What you have to do
Among the entries, find each line that includes the string "spec" and list it.

Stored items:
.....

/-! ### Accessors -/

/-- The thread of a number, or an empty one. -/
def State.th (s : State) (n : Nat) : Strand := kgetD s.ths n {}
/-- Sets a thread. -/
def State.setTh (s : State) (n : Nat) (t : Strand) : State := { s with ths := kset s.ths n t }
/-- Changes a thread that exists. -/
def State.modTh (s : State) (n : Nat) (f : Strand → Strand) : State := { s with ths := kmodify s.ths n f }
/-- The context of a number, or an empty one. -/
def State.ctx (s : State) (n : Nat) : Context := kgetD s.ctxs n {}
/-- Changes a context that exists. -/
def State.modCtx (s : State) (n : Nat) (f : Context → Context) : State := { s with ctxs := kmodify s.ctxs n f }
/-- The workgroup of a number, or an empty one. -/
def State.wg (s : State) (n : Nat) : Workgroup := kgetD s.wgs n {}
/-- Changes a workgroup that exists. -/
def State.modWg (s : State) (n : Nat) (f : Workgroup → Workgroup) : State := { s with wgs := kmodify s.wgs n f }
/-- The launch of a number, or an empty one. -/
def State.launch (s : State) (n : Nat) : Launch := kgetD s.launches n {}
/-- Changes a launch that exists. -/
def State.modLaunch (s : State) (n : Nat) (f : Launch → Launch) : State := { s with launches := kmodify s.launches n f }
/-- A quadrant by package-wide number (R8). -/
def State.quad (s : State) (n : Nat) : Quadrant := kgetD s.quads n {}
/-- Changes a quadrant. -/
def State.modQuad (s : State) (n : Nat) (f : Quadrant → Quadrant) : State :=
  { s with quads := kset s.quads n (f (s.quad n)) }
/-- A core's handler slot state. -/
def State.core (s : State) (n : Nat) : CoreSt := kgetD s.cores n {}
/-- Changes a core's handler slot state. -/
def State.modCore (s : State) (n : Nat) (f : CoreSt → CoreSt) : State :=
  { s with cores := kset s.cores n (f (s.core n)) }
/-- A queue by number. -/
def State.queue (s : State) (n : Nat) : Queue := kgetD s.queues n {}
/-- Changes a queue. -/
def State.modQueue (s : State) (n : Nat) (f : Queue → Queue) : State :=
  { s with queues := kset s.queues n (f (s.queue n)) }
/-- A flight by number. -/
def State.flight? (s : State) (n : Nat) : Option Flight := s.fl.find? (·.id == n)
/-- Changes the flight of a number. -/
def State.modFlight (s : State) (n : Nat) (f : Flight → Flight) : State :=
  { s with fl := s.fl.map (fun x => if x.id = n then f x else x) }
/-- A code object's translation. -/
def State.transOf (s : State) (code tr : Nat) : Trans := kgetD (kgetD s.codes code {}).trans tr {}
/-- The translation a thread was started on. -/
def State.transTh (s : State) (t : Strand) : Trans := s.transOf t.pl.code t.pl.trans
/-- Whether a context exists. -/
def State.hasCtx (s : State) (n : Nat) : Bool := (kget? s.ctxs n).isSome
/-- A number for a new object. -/
def State.newId (s : State) : Nat × State := (s.run.nextId, { s with run := { s.run with nextId := s.run.nextId + 1 } })
/-- A free value of the spec's (DESIGN CHOICE, log 6). -/
def State.freeNat (s : State) : Nat × State :=
  (Config.freeNat s.run.fresh, { s with run := { s.run with fresh := s.run.fresh + 1 } })
/-- A free choice between two behaviours that the spec allows (DESIGN CHOICE, log 6). -/
def State.freeBool (s : State) : Bool × State :=
  (Config.freeChoice s.run.fresh, { s with run := { s.run with fresh := s.run.fresh + 1 } })

/-- Thread number of an ordinary strand: core, quadrant and slot. -/
def strandNo (core quad slot : Nat) : Nat := core * 64 + quad * 16 + slot
/-- Thread number of a core's handler slot. -/
def handlerNo (core : Nat) : Nat := 8192 + core
/-- Thread number of a queue. -/
def queueNo (q : Nat) : Nat := 8320 + q
/-- The queue of a queue thread's number. -/
def queueOf (th : Nat) : Nat := th - 8320
/-- The die of a core (R8). -/
def dieOf (core : Nat) : Nat := core / 64

/-! ### The lane-private region (R113, Table 6-3) -/

/-- Offset of the link area. -/
def linkArea (t : Trans) : Nat := roundUp (t.fplies * 1024) 4096
/-- Offset of the fork area. -/
def forkArea (t : Trans) : Nat := roundUp (linkArea t + t.depth * 256) 4096
/-- Offset of the quantum log. -/
def qlogArea (t : Trans) : Nat := roundUp (forkArea t + t.forks * 16) 4096
/-- Offset of the lane stacks. -/
def stackArea (t : Trans) : Nat := roundUp (qlogArea t + t.qlog) 4096
/-- Size of the region. -/
def regionSize (t : Trans) : Nat := roundUp (stackArea t + 32 * t.lstack) 65536

/-! ### Physical addresses (R260, Table 14-4) -/

/-- First flat address of a core's scratchpad bank (DESIGN CHOICE, log 3). -/
def scratchFlat (core bank : Nat) : Nat := 2 ^ 52 + core * 2 ^ 20 + bank * 2 ^ 15
/-- First flat address of a common-memory bank (DESIGN CHOICE, log 3). -/
def commonFlat (bank : Nat) : Nat := 2 ^ 53 + bank * 2 ^ 18
/-- First flat address of the storage that holds a code object's window (R62, log 3). -/
def codeFlat (handle : Nat) : Nat := 2 ^ 54 + handle * 2 ^ 26
/-- Near DRAM of a die. -/
def nearDram (pa : Nat) : Option Nat :=
  if pa < 48 * 2 ^ 30 then some 0
  else if Config.twoDies && 2 ^ 36 ≤ pa && pa < 2 ^ 36 + 48 * 2 ^ 30 then some 1 else none
/-- The capacity tier. -/
def inCapacity (pa : Nat) : Bool := 2 ^ 40 ≤ pa && pa < 2 ^ 40 + Config.capacityBytes
/-- A device-link window's number (R402). -/
def windowOf (pa : Nat) : Option Nat := if 2 ^ 50 ≤ pa && pa < 2 ^ 51 then some ((pa - 2 ^ 50) / 2 ^ 44) else none
/-- Host memory. -/
def inHost (pa : Nat) : Bool := 2 ^ 51 ≤ pa && pa < 2 ^ 52
/-- Whether an address lies in a row of Table 14-4, in a bound window where it lies in one (R402), or in code storage. -/
def populated (s : State) (pa : Nat) : Bool :=
  (nearDram pa).isSome || inCapacity pa || inHost pa || 2 ^ 54 ≤ pa ||
  (match windowOf pa with | some w => (kget? s.io.windows w).isSome | none => false)
/-- The die that is a line's home (R260, R399). -/
def homeDie (pa : Nat) : Nat :=
  if !Config.twoDies then 0
  else match nearDram pa with
    | some d => d
    | none => popcN (pa / 2 ^ 7) 33 % 2
/-- The owner of a physical page under the page-owner table (R358): 0xFF for none. -/
def pageOwnerOf (s : State) (pa : Nat) : Nat := kgetD s.up.pages (pa / 65536) 255

/-! ### Translation -/

/-- A leaf found by a walk: entry words, the entry's flat address, page base and size. -/
structure Leaf where
  lo : Nat
  hi : Nat
  at_ : Nat
  va : Nat
  size : Nat
  deriving DecidableEq, Repr

/-- One level of Table 14-6: index position and bits, the page size of a leaf, or 0 for none. -/
abbrev Level := Nat × Nat × Nat

/-- The four levels of Table 14-6. -/
def levels : List Level := [(39, 9, 0), (30, 9, 2 ^ 30), (21, 9, 2 ^ 21), (16, 5, 2 ^ 16)]

/-- Reads an entry at a level of the walk (R263, R264): a table, a leaf, or PAGE as none. -/
def walkFrom (m : List Host.Cell) (va table : Nat) : List Level → Option Leaf
  | [] => none
  | (p, b, page) :: rest =>
    let at_ := table + bitsOf va p b * 16
    let lo := memNat m at_ 8
    let hi := memNat m (at_ + 8) 8
    let addr := bitsOf lo 12 40 * 4096
    if lo % 2 = 0 then none
    else if lo / 2 % 2 = 0 then
      if hi ≠ 0 ∨ bitsOf lo 4 8 ≠ 0 ∨ bitsOf lo 52 12 ≠ 0 ∨ rest = [] ∨ (rest.length ≠ 1 ∧ addr % 8192 ≠ 0) then none
      else walkFrom m va addr rest
    else if page = 0 ∨ bitsOf lo 52 12 ≠ 0 ∨ bitsOf hi 0 9 ≠ 0 ∨ bitsOf lo 9 3 ≠ 0 ∨ bitsOf lo 7 2 = 3 ∨ addr % page ≠ 0
    then none
    else some { lo := lo, hi := hi, at_ := at_, va := va / page * page, size := page }

/-- The leaf that the loader gives a page of a context's code windows that holds part of a translation (R62): R and X without W. -/
def codeLeaf (s : State) (c va : Nat) : Option Leaf :=
  let page := va / 65536 * 65536
  s.codes.findSome? (fun e =>
    if e.2.ctx = c ∧ e.2.base ≤ va ∧ va < e.2.base + 2 ^ 26 ∧
      e.2.trans.any (fun t => t.2.off < page - e.2.base + 65536 && page - e.2.base < t.2.off + t.2.len) then
      some { lo := codeFlat e.1 + (page - e.2.base) + 0x37, hi := 0, at_ := 2 ^ 56 + e.1 * 2 ^ 16 + (page - e.2.base) / 65536 * 16,
             va := page, size := 65536 }
    else none)

/-- The physical address of a virtual address under a leaf. -/
def Leaf.pa (l : Leaf) (va : Nat) : Nat := l.lo / 4096 * 4096 + (va - l.va)

/-- The leaf of a virtual address of a context: one of its code windows, or from its root table (R62, R264); a page that has been retired
is mapped nowhere (R352). -/
def walk (s : State) (c va : Nat) : Option Leaf :=
  match codeLeaf s c va with
  | some l => some l
  | none => (walkFrom s.mem va (s.ctx c).root levels).filter (fun l => !s.up.retired.contains (l.pa va / 65536))

/-- The flat addresses of the entries that a walk reads, whether or not it finds a leaf (R264). -/
def walkPath (m : List Host.Cell) (va table : Nat) : List Level → List Nat
  | [] => []
  | (p, b, _) :: rest =>
    let at_ := table + bitsOf va p b * 16
    let lo := memNat m at_ 8
    at_ :: (if lo % 4 = 1 then walkPath m va (bitsOf lo 12 40 * 4096) rest else [])

/-- Sets the accessed bit of a leaf (R264). -/
def setAccessed (m : List Host.Cell) (l : Leaf) : List Host.Cell :=
  memSet m l.at_ (memGet m l.at_ ||| 0x20#8)

/-- A walk of the device's own, which sets the accessed bit as every walk does (R264). -/
def walkSet (s : State) (c va : Nat) : Option Leaf × State :=
  match walk s c va with
  | none => (none, s)
  | some l => (some l, { s with mem := setAccessed s.mem l })

/-- Whether two leaf words map alike: they differ at most in A and D. -/
def sameLeaf (lo hi : Nat) (l : Leaf) : Bool := lo &&& 0xFFFFFFFFFFFFFF9F == l.lo &&& 0xFFFFFFFFFFFFFF9F && hi == l.hi

/-- The translation of a virtual address below 2 to the 48 (R264, R266). A held translation serves; where the tables have
changed since, either the old or the new entry serves until an invalidation, by a free choice. No entry serves a page that has been
retired (R352). -/
def translate (s : State) (c va : Nat) : Option Leaf × State :=
  let held := s.ch.tlb.find? (fun e => e.ctx == c && e.va ≤ va && va < e.va + e.size &&
    !s.up.retired.contains ((e.lo / 4096 * 4096 + (va - e.va)) / 65536))
  match walk s c va, held with
  | none, none => (none, s)
  | some l, none =>
    let e : TlbEntry := { ctx := c, va := l.va, size := l.size, lo := l.lo, hi := l.hi, leaf := l.at_ }
    (some l, { s with mem := setAccessed s.mem l, ch := { s.ch with tlb := e :: s.ch.tlb } })
  | w, some e =>
    let old : Leaf := { lo := e.lo, hi := e.hi, at_ := e.leaf, va := e.va, size := e.size }
    if (match w with | some l => sameLeaf e.lo e.hi l && l.va == e.va | none => false) then (some old, s)
    else
      let s := { s with run := { s.run with fresh := s.run.fresh + 1 } }
      if Config.freeChoice (s.run.fresh - 1) then (some old, s)
      else (w, { s with mem := match w with | some l => setAccessed s.mem l | none => s.mem })

/-- The leaf grants reads. -/
def Leaf.r (l : Leaf) : Bool := bitOf l.lo 2
/-- The leaf grants writes. -/
def Leaf.w (l : Leaf) : Bool := bitOf l.lo 3
/-- The leaf grants fetches. -/
def Leaf.x (l : Leaf) : Bool := bitOf l.lo 4
/-- Cache policy. -/
def Leaf.policy (l : Leaf) : Nat := bitsOf l.lo 7 2
/-- Element format code (Table 14-5). -/
def Leaf.fmt (l : Leaf) : Nat := bitsOf l.hi 9 6
/-- Block geometry. -/
def Leaf.geo (l : Leaf) : Nat := bitsOf l.hi 15 3
/-- Codebook slot. -/
def Leaf.slot (l : Leaf) : Nat := bitsOf l.hi 18 6
/-- Scale sidecar's physical address. -/
def Leaf.sidecar (l : Leaf) : Nat := bitsOf l.hi 24 40 * 4096

/-! ### Generic addresses -/

/-- Window base of a space code of Table 14-2. -/
def spaceBase (sp : Nat) : Nat :=
  match sp with
  | 1 => 0xFE00000000000000
  | 2 => 0xFF00000000000000
  | 3 => 0xFF01000000000000
  | 4 => 0xFF02000000000000
  | _ => 0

.....

Result for this exercise
/-- A free value of the spec's (DESIGN CHOICE, log 6). -/
/-- A free choice between two behaviours that the spec allows (DESIGN CHOICE, log 6). -/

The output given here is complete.